DATA EXCERPTS section start

-- ==== Sys2Proof/Certificates/Slice0/Obligations.lean ====
section
/-!
DEFINITION. The statements about the part, for the provers. Each cites the rules of spec/ it formalises.
Where a command's own effect is followed by the end of its step, the statement gives the state before that end, `u`, and the outcome
`u.finish`; what the end leaves alone is stated of the outcome itself.
-/
open Sys2Proof Sys2Proof.Machine

/-! ## The queue and the step -/

/-- A step runs the command at the front of the queue, on the state with the queue's rest; on an empty queue the part idles (the model's
choice, log 2). -/
def Obligations.StepRunsFront : Prop :=
  (∀ (s : State) (c : Instr) (rest : List Instr), s.pending = c :: rest → step s = exec c { s with pending := rest }) ∧
    ∀ s : State, s.pending = [] → step s = .next s

/-- Every command is answered by a next state, and leaves the queue of waiting commands as it is. -/
def Obligations.CommandsAnswer : Prop := ∀ (c : Instr) (s : State), ∃ t : State, exec c s = .next t ∧ t.pending = s.pending

/-- An event whose cause is not there changes nothing (the model's choice, log 4, log 5, log 6, log 13). -/
def Obligations.NotDueChangesNothing : Prop :=
  ∀ s : State,
    (s.supply ≠ .on → exec .brownOut s = .next s) ∧
    (∀ p, s.supply ≠ .low → exec (.brownOutEnd p) s = .next s) ∧
    (s.resetLine = true → exec .resetAssert s = .next s) ∧
    (∀ p, s.resetLine = false → exec (.resetRelease p) s = .next s) ∧
    (∀ r, s.mode ≠ .loading → exec (.loadingEnd r) s = .next s) ∧
    (∀ r, s.maint.storing = false → exec (.storeWriteComplete r) s = .next s) ∧
    (s.time.tenthDue = false → exec .tick100ms s = .next s) ∧
    (s.time.secondDue = false → exec .tick1s s = .next s) ∧
    (s.time.pulseDue = false → exec .pulseBoundary s = .next s) ∧
    (∀ c code, s.scan.head? ≠ some c → exec (.channelSample c code) s = .next s) ∧
    (∀ c, (s.chans.get c).timer ≠ .due → exec (.warmUpExpiry c) s = .next s) ∧
    (∀ l h, (s.spills.get l).due = false → exec (.spillSample l h) s = .next s) ∧
    (∀ i, s.windowOpen = false → exec (.tachPulse i) s = .next s) ∧
    (∀ i, (s.tachs.get i).due = false → exec (.windowEvent i) s = .next s) ∧
    (∀ i, (s.tachs.get i).timer ≠ .due → exec (.delayTimerExpiry i) s = .next s) ∧
    (∀ z, (s.zones.get z).refresh ≠ .due → exec (.refreshExpiry z) s = .next s) ∧
    (∀ z, (s.zones.get z).purge ≠ .due → exec (.purgeExpiry z) s = .next s) ∧
    (∀ w, s.store.claimOf w = none → exec (.claimSettlement w) s = .next s) ∧
    (s.waiting = [] ∨ 8 ≤ s.posted.length → exec .placementEnters s = .next s) ∧
    ((∀ e ∈ s.hold, s.time.seconds < e.expiry) → exec .holdExpiry s = .next s) ∧
    (∀ e, (s.force.get e).retry ≠ .due → exec (.retryTimerExpiry e) s = .next s) ∧
    (s.port.timeout ≠ .due → exec .downstreamTimeout s = .next s) ∧
    (s.port.settleDue = false → exec .settlingEnd s = .next s) ∧
    (s.port.aging ≠ .due → exec .reportAgingExpiry s = .next s) ∧
    (s.maint.lineDue = none → exec .commissioningLineChange s = .next s)

/-! ## Invariants -/

/-- Every step keeps the limits of the queues, the log and the cell store (R69, R101, R118, R134, R176). -/
def Obligations.StepKeepsSound : Prop := ∀ s t : State, s.sound → step s = .next t → t.sound

/-- Every step leaves the output lines as the zones, cells and settings call for: the safe actions in a hazard, and whenever the part
does not run (R160 to R169). A signal line whose pattern changes in a step takes at once the level the new pattern has at the current phase
(R164). What a line is to show in RUN is by the tables of its group's function: the lamps, the sounders, the cell it follows, active for a
valid value other than 0 and at its hold level where the cell is invalid, and the fixed levels (R163, R165 to R168). -/
def Obligations.StepKeepsLines : Prop :=
  (∀ s t : State, s.linesSafe → step s = .next t →
    t.linesSafe ∧
      (t.running → ∀ i, (t.lines.signals.get i).pattern ≠ (s.lines.signals.get i).pattern →
        (t.lines.signals.get i).level = (t.lines.signals.get i).pattern.level t.time.phase)) ∧
  ∀ (s : State) (i : Fin 8) (g : Fin 2) (z : Fin 4), g.val = i.val / 4 → z.val = i.val % 4 →
    let zone := s.zones.get z
    let shows := s.linePattern i
    let a := s.cfg.cellAddrs.get i
    (s.cfg.groups.get g = .lamps →
      (zone.state = .clear → shows = .steady false) ∧ (zone.state = .alert ∨ zone.state = .purge → shows = .steady true) ∧
        (zone.state = .vent → shows = if zone.unack then .slow else .steady true) ∧
        (zone.state = .lockout → shows = if zone.unack then .fast else .slow)) ∧
    (s.cfg.groups.get g = .sounders →
      (zone.state = .vent ∨ zone.state = .lockout → shows = .steady zone.unack) ∧
        (zone.state = .clear ∨ zone.state = .alert ∨ zone.state = .purge → shows = .steady false)) ∧
    (s.cfg.groups.get g = .cell → s.store.sound →
      (∀ (line : Fin 16) (k : Fin 4), (s.store.lines.get line).tag = some (groupOf a) → k.val = a.toNat / 2 % 4 →
        let cell := (s.store.lines.get line).cells.get k
        shows = .steady (if cell.valid then decide (cell.value ≠ 0#16) else s.lines.hold.get i)) ∧
        ((∀ line, (s.store.lines.get line).tag ≠ some (groupOf a)) → shows = .steady (s.lines.hold.get i))) ∧
    (s.cfg.groups.get g = .fixed → shows = .steady (s.cfg.fixedLevels.get i))

/-- Every step keeps the two buffers in canonical form (log 36). -/
def Obligations.StepKeepsBuffers : Prop := ∀ s t : State, s.buffersSound → step s = .next t → t.buffersSound

/-- Every step leaves each zone's reading as its channels give it: the greatest of the test concentrations of its channels in TEST and of the
means, rounded down, of the filters of its LIVE channels that hold a sample; absent where there is none (R6, R26, R29, R37). -/
def Obligations.StepKeepsReadings : Prop :=
  (∀ s t : State, s.readingsFollow → step s = .next t → t.readingsFollow) ∧
  ∀ (s : State) (z : Fin 4),
    let gives := fun (c : Fin 8) (v : Nat) =>
      let r := s.chans.get c
      (s.cfg.channels.get c).zone = some z ∧
        (r.test = some v ∨ (r.test = none ∧ r.sample = .live ∧ r.filter ≠ [] ∧ v = r.filter.sum / r.filter.length))
    (s.gasReading z = none ↔ ∀ c v, ¬gives c v) ∧
      ∀ v, s.gasReading z = some v ↔ (∃ c, gives c v) ∧ ∀ c w, gives c w → w ≤ v

/-- Every step keeps the settings in force within what the image checks ask, check by check: windows, report base, profiles, zones,
channels, spill lines, tachs, force entries, pins and CELL lines (R4, R25, R41, R47, R61, R82, R102, R131, R163, R183). -/
def Obligations.StepKeepsSettings : Prop := ∀ s t : State, s.settingsChecked → step s = .next t → t.settingsChecked

/-- Every step ends with no notice left between blocks and no request left that the port could take (R58, log 7). -/
def Obligations.StepKeepsQuiet : Prop := ∀ s t : State, s.quiet → step s = .next t → t.quiet

/-- The invariants hold right after reset. -/
def Obligations.ResetMeetsInvariants : Prop :=
  State.reset.sound ∧ State.reset.linesSafe ∧ State.reset.buffersSound ∧ State.reset.readingsFollow ∧
    State.reset.settingsChecked ∧ State.reset.quiet ∧ State.reset.heldInVent

/-! ## Reset, restarts and power -/

/-- The state after reset holds what the rules give it: no scan stands (R27), the first tach window has not opened (R56), no claim stands
(R116), and the writer is to begin with the header (R173) (R1, R23, R38, R45, R79, R98, R128, R147, R158, R169, R181, R184, R187). That the
counts of ticks begin at 0, that the commissioning line is held released before its first sample, and that a channel is in WARMUP before
RUN begins are the model's choice (logs 4, 17 and 39). -/
def Obligations.ResetState : Prop := State.reset.poweredUp ∧ State.reset.pending = []

/-- The rise of the supply (with the supply on, a fall and a rise: the model's choice, log 13), the end of a brown-out and the release of
RESET begin a power-up restart: every block at its power-up values, with no scan (R27), no tach window (R56), no claim (R116) and no item
started (R173) from before it, the hold levels sampled from the pins, the non-volatile store as it was, or torn where a store write was cut
off, and no response given to what is abandoned (R98, R163, R184, R186). The model's choices: the counts of ticks begin at 0 (log 4), a
request presented while the part was dark still waits on the host's side (log 11), the responses already given are kept, a record of the
model's (log 12), the commissioning line is not yet sampled and is held released until it is (log 17), and a channel stands in WARMUP before
RUN begins (log 39). -/
def Obligations.PowerUpRestart : Prop :=
  ∀ (s : State) (pins : BitVec 8) (c : Instr),
    (c = .supplyRise pins ∧ s.resetLine = false) ∨ (c = .brownOutEnd pins ∧ s.supply = .low ∧ s.resetLine = false) ∨
      (c = .resetRelease pins ∧ s.resetLine = true ∧ s.supply = .on) →
    ∃ t : State, exec c s = .next t ∧ t.poweredUp ∧ (∀ i, t.lines.hold.get i = pins.getLsb i) ∧ (s.maint.storing = false → t.nv = s.nv) ∧
      (s.maint.storing = true → ∀ r, t.nv.check r = some 1) ∧
      t.busReset = s.busReset ∧ t.hostWaiting = s.hostWaiting ∧ t.responses = s.responses ∧ t.maint.line = false ∧ t.maint.sampled = false

/-- At a brown-out and at the assertion of RESET, and while either lasts, the part holds no state: the log, the staging buffer, every queue
and every record are lost, every fail-safe line is released, the signal lines rest at their hold levels, and a store write in progress
leaves the store torn (R186). The model's choices: which of the two holds the part where a supply event meets RESET, or a release of RESET
meets a low supply (log 13), that the lost record of a channel reads as WARMUP (log 39), and that the responses already given are kept, a
record of the model's (log 12). -/
def Obligations.PowerBreaks : Prop :=
  ∀ (s : State) (pins : BitVec 8) (c : Instr),
    (c = .brownOut ∧ s.supply = .on) ∨ (c = .resetAssert ∧ s.resetLine = false) ∨ (c = .supplyRise pins ∧ s.resetLine = true) ∨
      (c = .brownOutEnd pins ∧ s.supply = .low ∧ s.resetLine = true) ∨
      (c = .resetRelease pins ∧ s.resetLine = true ∧ s.supply ≠ .on) →
    ∃ t : State, exec c s = .next t ∧ t.alive = false ∧ t.time.running = false ∧ t.linesReleased ∧ t.lines.hold = s.lines.hold ∧
      t.log.records = [] ∧ (∀ a, t.staging.read a = 0#8) ∧ t.posted = [] ∧ t.waiting = [] ∧ t.hold = [] ∧
      (∀ z, t.zones.get z = ZoneRec.initial) ∧ (∀ c, t.chans.get c = ChanRec.initial false) ∧ t.scan = [] ∧
      (∀ l, t.spills.get l = SpillRec.initial) ∧ (∀ i, t.tachs.get i = TachRec.initial) ∧ t.windowOpen = false ∧
      (∀ e, t.force.get e = ForceRec.initial) ∧ t.sweep = none ∧ t.requests = [] ∧ t.cfg = Settings.unset ∧
      (∀ i, t.store.lines.get i = Line.empty) ∧ t.store.lru = indices 16 ∧ t.store.fill = none ∧ t.store.list = [] ∧ t.store.checkerClaim = none ∧
      t.store.engineClaim = none ∧ t.checker = .idle ∧ t.upstream = .idle ∧ t.port = Downstream.initial ∧ t.writer = .idle ∧
      t.lastItem = none ∧ (∀ i, t.marks.get i = false) ∧ t.agenda = [] ∧ t.maint.reply = .none ∧
      t.maint.storing = false ∧ t.nv.image = s.nv.image ∧
      (s.maint.storing = false → t.nv = s.nv) ∧ (s.maint.storing = true → ∀ r, t.nv.check r = some 1) ∧
      t.responses = s.responses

DATA EXCERPTS section end

• [WHAT YOU WILL DO]: Find the word "readingsFollow" in the entries, then copy out every line that has it.

• [OUTPUT FOR THIS TASK]:
  (∀ s t : State, s.readingsFollow → step s = .next t → t.readingsFollow) ∧
  State.reset.sound ∧ State.reset.linesSafe ∧ State.reset.buffersSound ∧ State.reset.readingsFollow ∧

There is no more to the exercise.